Trust the Process

Sep 03, 2015 at 02:02 pm by Staff


As healthcare moves from volume to value with greater emphasis on both efficiency and quality, the need to adopt the lean practices used in other industries has become apparent.

Conversations about big data, analytics and process engineering are becoming increasingly commonplace. Best practices are no longer limited to the clinical arena but are also a key part of the business plan. In today’s evolving delivery system, positive patient outcomes are often attributable not only to providers but also to the processes that have been put in place.

During the recent INFORMS Healthcare conference in Nashville (see sidebar), Mike Fabel, a senior health systems engineer with the Mayo Clinic, and Victoria Jordan, PhD, executive director of Strategic Management and Systems Engineering with the University of Texas MD Anderson Cancer Center, sat down to discuss their role in the healthcare delivery system.

“I have a manufacturing background,” said Fabel. “We just have a different way of viewing things as far as looking for waste in the process. I think we bring a simplified, team-based effort to looking for waste.”

Fabel added that in his experience, physicians, nurses and other team members have the necessary skills to rethink the status quo but need the guidance, facilitation and tools the engineering department brings to the table to help them map out new solutions.

Jordan added, “There are complex tools like operations research, simulation, mathematical modeling and statistical analysis that engineers can bring to help optimize processes that people in healthcare typically have not traditionally used.”

Since arriving at MD Anderson Cancer Center eight years ago, Jordan and colleagues have built a quality engineering group to support efforts to maximize efficiency and quality, while minimizing waste. Although some of that work was already underway, Jordan said it wasn’t nearly at the level of expertise, focus or acceptance that is found today.

“We’ve raised awareness from the clinical staff how these tools and techniques can help.” She added, “When they ask what industrial engineers do, I always tell people we make things better, safer, faster, cheaper … that’s the mantra for the industrial engineering profession. In healthcare, that translates to safe, timely, effective, efficient, equitable and patient centered.”

 

Value Stream Mapping

One of those tools, value stream mapping, helps a team break down a process step-by-step. “It’s more valuable if you have everybody that’s involved in the process sit around the table and discuss it because what you find often is that people are doing it differently,” Jordan noted.

After searching for consensus on the general process, she said you begin to look at each step along the way to see if it added value to the finished product or deliverable service. “If it didn’t add value, why are we doing it?” she questioned, adding the answer could be because there is a regulatory requirement in play. “But either there’s a reason we’re doing it or not … if not, it’s waste. So we start to identify how we can streamline the process and make it more efficient.”

Fabel added there is also a quality element to value stream mapping.

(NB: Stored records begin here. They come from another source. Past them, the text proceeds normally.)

-- ==== Sys2Proof/Laws/Memory.lean ====
section
/-! SUPPORT. Memory.lean: laws of memory: every operation keeps its canonical form, and what a byte reads as afterwards. -/

namespace Sys2Proof.Machine

theorem Memory.wf_cons (c : Host.Cell) (m : List Host.Cell) :
    Memory.wf (c :: m) = true ↔ c.2 ≠ 0 ∧ (∀ d ∈ m.head?, c.1 < d.1) ∧ Memory.wf m = true := by
  cases m <;> simp [Memory.wf, and_assoc]

theorem Memory.wf_iff (m : List Host.Cell) :
    Memory.wf m = true ↔ (∀ c ∈ m, c.2 ≠ 0) ∧ m.Pairwise (fun a b => a.1 < b.1) := by
  induction m with
  | nil => simp [Memory.wf]
  | cons c m ih =>
    rw [Memory.wf_cons, ih, List.pairwise_cons]
    constructor
    · rintro ⟨h0, hh, hz, hp⟩
      refine ⟨fun d hd => ?_, fun a ha => ?_, hp⟩
      · rcases List.mem_cons.mp hd with rfl | hd
        · exact h0
        · exact hz d hd
      · cases m with
        | nil => cases ha
        | cons f m =>
          have hf : c.1 < f.1 := hh f rfl
          rcases List.mem_cons.mp ha with rfl | ha
          · exact hf
          · exact Nat.lt_trans hf ((List.pairwise_cons.mp hp).1 a ha)
    · rintro ⟨hz, hl, hp⟩
      exact ⟨hz c (by simp), fun d hd => hl d (List.mem_of_mem_head? hd), fun d hd => hz d (by simp [hd]), hp⟩

theorem Memory.wf_cons_byte (a : Nat) (b : Byte) (m : List Host.Cell) (hm : Memory.wf m = true) (h : ∀ d ∈ m.head?, a < d.1) :
    Memory.wf (Memory.cons a b m) = true := by
  unfold Memory.cons
  split
  · exact hm
  · rw [Memory.wf_cons]; exact ⟨‹_›, h, hm⟩

/-- The first address of memory after a write is the first before it, or the address written, or a later one. -/
theorem Memory.head_write (m : List Host.Cell) (a : Nat) (b : Byte) (x : Nat) (hx : x < a) (hm : ∀ d ∈ m.head?, x < d.1)
    (hw : Memory.wf m = true) : ∀ d ∈ (Memory.write m a b).head?, x < d.1 := by
  have hc : ∀ t : List Host.Cell, (∀ d ∈ t.head?, x < d.1) → ∀ d ∈ (Memory.cons a b t).head?, x < d.1 := by
    intro t ht d hd
    unfold Memory.cons at hd
    split at hd
    · exact ht d hd
    · simp at hd; subst hd; exact hx
  cases m with
  | nil => exact hc [] (by simp)
  | cons c m =>
    have h0 : x < c.1 := hm c rfl
    rw [Memory.wf_cons] at hw
    simp only [Memory.write]
    split
    · exact hc _ hm
    · split
      · exact hc _ fun d hd => Nat.lt_trans h0 (hw.2.1 d hd)
      · intro d hd; simp at hd; subst hd; exact h0

/-- Writing a byte keeps memory canonical. -/
theorem Memory.wf_write (m : List Host.Cell) (a : Nat) (b : Byte) (h : Memory.wf m = true) : Memory.wf (Memory.write m a b) = true := by
  induction m with
  | nil => exact Memory.wf_cons_byte a b [] rfl (by simp)
  | cons c m ih =>
    have h' := (Memory.wf_cons c m).mp h
    simp only [Memory.write]
    split
    · exact Memory.wf_cons_byte _ _ _ h (fun d hd => by simp at hd; subst hd; assumption)
    · split
      · exact Memory.wf_cons_byte _ _ _ h'.2.2 (fun d hd => by have := h'.2.1 d hd; omega)
      · rw [Memory.wf_cons]
        exact ⟨h'.1, Memory.head_write m a b c.1 (by omega) h'.2.1 h'.2.2, ih h'.2.2⟩

/-- Zeroing a range keeps memory canonical. -/
theorem Memory.wf_clear (m : List Host.Cell) (lo hi : Nat) (h : Memory.wf m = true) : Memory.wf (Memory.clear m lo hi) = true := by
  rw [Memory.wf_iff] at *
  exact ⟨fun c hc => h.1 c ((List.mem_filter.mp hc).1), h.2.filter _⟩

/-- Below its first listed address memory reads as zero. -/
theorem Memory.read_below (m : List Host.Cell) (x : Nat) (h : ∀ d ∈ m.head?, x < d.1) : Memory.read m x = 0 := by
  cases m with
  | nil => rfl
  | cons c m =>
    have := h c rfl
    simp only [Memory.read]
    rw [if_neg (by omega), if_pos this]

theorem Memory.read_cons (m : List Host.Cell) (a : Nat) (b : Byte) (x : Nat) (hm : ∀ d ∈ m.head?, a < d.1) :
    Memory.read (Memory.cons a b m) x = if x = a then b else if x < a then 0 else Memory.read m x := by
  unfold Memory.cons
  split
  · subst b
    split
    · subst x; exact Memory.read_below m a hm
    · split
      · exact Memory.read_below m x fun d hd => Nat.lt_trans ‹_› (hm d hd)
      · rfl
  · simp only [Memory.read]
    split
    · simp_all
    · rename_i hx; rw [if_neg (show ¬x = a from fun e => hx e.symm)]

/-- A byte reads as it was written, and every other byte as before. -/
theorem Memory.read_write (m : List Host.Cell) (a : Nat) (b : Byte) (x : Nat) (h : Memory.wf m = true) :
    Memory.read (Memory.write m a b) x = if x = a then b else Memory.read m x := by
  induction m with
  | nil =>
    rw [Memory.write, Memory.read_cons _ _ _ _ (by simp)]
    split
    · rfl
    · split <;> rfl
  | cons c m ih =>
    have h' := (Memory.wf_cons c m).mp h
    simp only [Memory.write]
    split
    · rw [Memory.read_cons _ _ _ _ (fun d hd => by simp at hd; subst hd; assumption)]
      split
      · rfl
      · split
        · symm; exact Memory.read_below _ _ (fun d hd => by simp at hd; subst hd; omega)
        · rfl
    · split
      · subst a
        rw [Memory.read_cons _ _ _ _ h'.2.1]
        simp only [Memory.read]
        split
        · rfl
        · rename_i hx
          rw [if_neg (show ¬c.1 = x from fun e => hx e.symm)]
      · simp only [Memory.read, ih h'.2.2]
        split
        · rw [if_neg (by omega)]
        · split
          · rw [if_neg (by omega)]
          · rfl

/-- A zeroed range reads as zero, and every other byte as before. -/
theorem Memory.read_clear (m : List Host.Cell) (lo hi x : Nat) (h : Memory.wf m = true) :
    Memory.read (Memory.clear m lo hi) x = if lo ≤ x ∧ x < hi then 0 else Memory.read m x := by
  induction m with
  | nil => simp [Memory.clear, Memory.read]
  | cons c m ih =>
    have h' := (Memory.wf_cons c m).mp h
    have hb : ∀ y, y < c.1 → Memory.read m y = 0 := fun y hy =>
      Memory.read_below m y fun d hd => Nat.lt_trans hy (h'.2.1 d hd)
    have ih := ih h'.2.2
    unfold Memory.clear at ih ⊢
    simp only [List.filter_cons]
    split
    · rename_i hk
      simp only [Memory.read, ih]
      split
      · subst x; simp at hk; rw [if_neg (by omega)]
      · split
        · simp
        · rfl
    · rename_i hk
      simp at hk
      rw [ih]
      simp only [Memory.read]
      split
      · rfl
      · rw [if_neg (by omega)]
        split
        · exact hb x ‹_›
        · rfl

/-- Writing bytes one after the other from an address on, as a chain of single writes. -/
theorem Memory.wf_writes (bs : List Byte) (m : List Host.Cell) (a : Nat) (h : Memory.wf m = true) :
    Memory.wf (bs.foldl (fun (x : List Host.Cell × Nat) b => (Memory.write x.1 x.2 b, x.2 + 1)) (m, a)).1 = true := by
  induction bs generalizing m a with
  | nil => exact h
  | cons b bs ih => exact ih _ _ (Memory.wf_write m a b h)

/-- What a byte reads as after a run of bytes is written. -/
theorem Memory.read_writes (bs : List Byte) (m : List Host.Cell) (a x : Nat) (h : Memory.wf m = true) :
    Memory.read (bs.foldl (fun (x : List Host.Cell × Nat) b => (Memory.write x.1 x.2 b, x.2 + 1)) (m, a)).1 x =
      if a ≤ x then bs.getD (x - a) (Memory.read m x) else Memory.read m x := by
  induction bs generalizing m a with
  | nil => simp
  | cons b bs ih =>
    rw [List.foldl_cons, ih _ _ (Memory.wf_write m a b h), Memory.read_write _ _ _ _ h]
    split
    · rw [if_neg (by omega), if_pos (by omega)]
      obtain ⟨k, hk⟩ : ∃ k, x - a = k + 1 := ⟨x - a - 1, by omega⟩
      have : x - (a + 1) = k := by omega
      rw [hk, this, List.getD_cons_succ]
    · split
      · subst x; simp
      · rw [if_neg (by omega)]

/-- Writing memory: which byte reads as what afterwards, and that the form is kept. -/
theorem State.writeMem_mem (s : State) (a : Nat) (bs : List Byte) :
    (s.writeMem a bs).mem = (bs.foldl (fun (x : List Host.Cell × Nat) b => (Memory.write x.1 x.2 b, x.2 + 1)) (s.mem, a)).1 := by
  unfold State.writeMem; dsimp only; (repeat split) <;> rfl

theorem State.writeMem_wf (s : State) (a : Nat) (bs : List Byte) (h : Memory.wf s.mem = true) :
    Memory.wf (s.writeMem a bs).mem = true := by
  rw [State.writeMem_mem]; exact Memory.wf_writes bs s.mem a h

theorem State.zeroMem_wf (s : State) (lo n : Nat) (h : Memory.wf s.mem = true) : Memory.wf (s.zeroMem lo n).mem = true :=
  Memory.wf_clear _ _ _ h

end Sys2Proof.Machine
end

Is there is a safety concern or lapse in quality? In what part of the process does it typically occur? After identifying the issue and adding a corrective step, the hope is to eliminate the concern.

Fabel and Jordan said these types of exercises are particularly eye opening in hospital settings that are often siloed. When bringing together various groups that touch a process at different points along the way, duplication and extraneous steps can come to light.

Fabel said groups are often surprised to find out how their process impacts another department downstream. The key to changing behaviors, he added, is to let the group collaboratively come up with solutions. “When people come together and actually talk and generate ideas together, they can understand how their actions affect others later, and they’re much more willing to buy in (to the change).”

Jordan agreed cross-functional teams are critical to reengineering the process but added leadership and communication are equally important when rolling a program out. “Every project, to work, has to have an implementation plan,” she said.

 

Access to Engineering Tools

While Fabel and Jordan are part of large, prestigious institutions, they said the types of tools they bring to the table aren’t out of reach for community hospitals or physician practices. Fabel noted the Mayo Clinic, like many other large health systems, makes their resources available to affiliates in their network.

“We try to create almost a grassroots effort as far as quality improvement using some of these industrial engineering tools. We have at Mayo what’s called the Quality Academy, which is really our own educational institute,” Fabel explained, adding many of the engineers use the platform to teach the basics – such as value stream mapping and PDSA (plan, do, study, act) – so that individuals can take these tools back to their facilities and begin to put them in play with quality efforts.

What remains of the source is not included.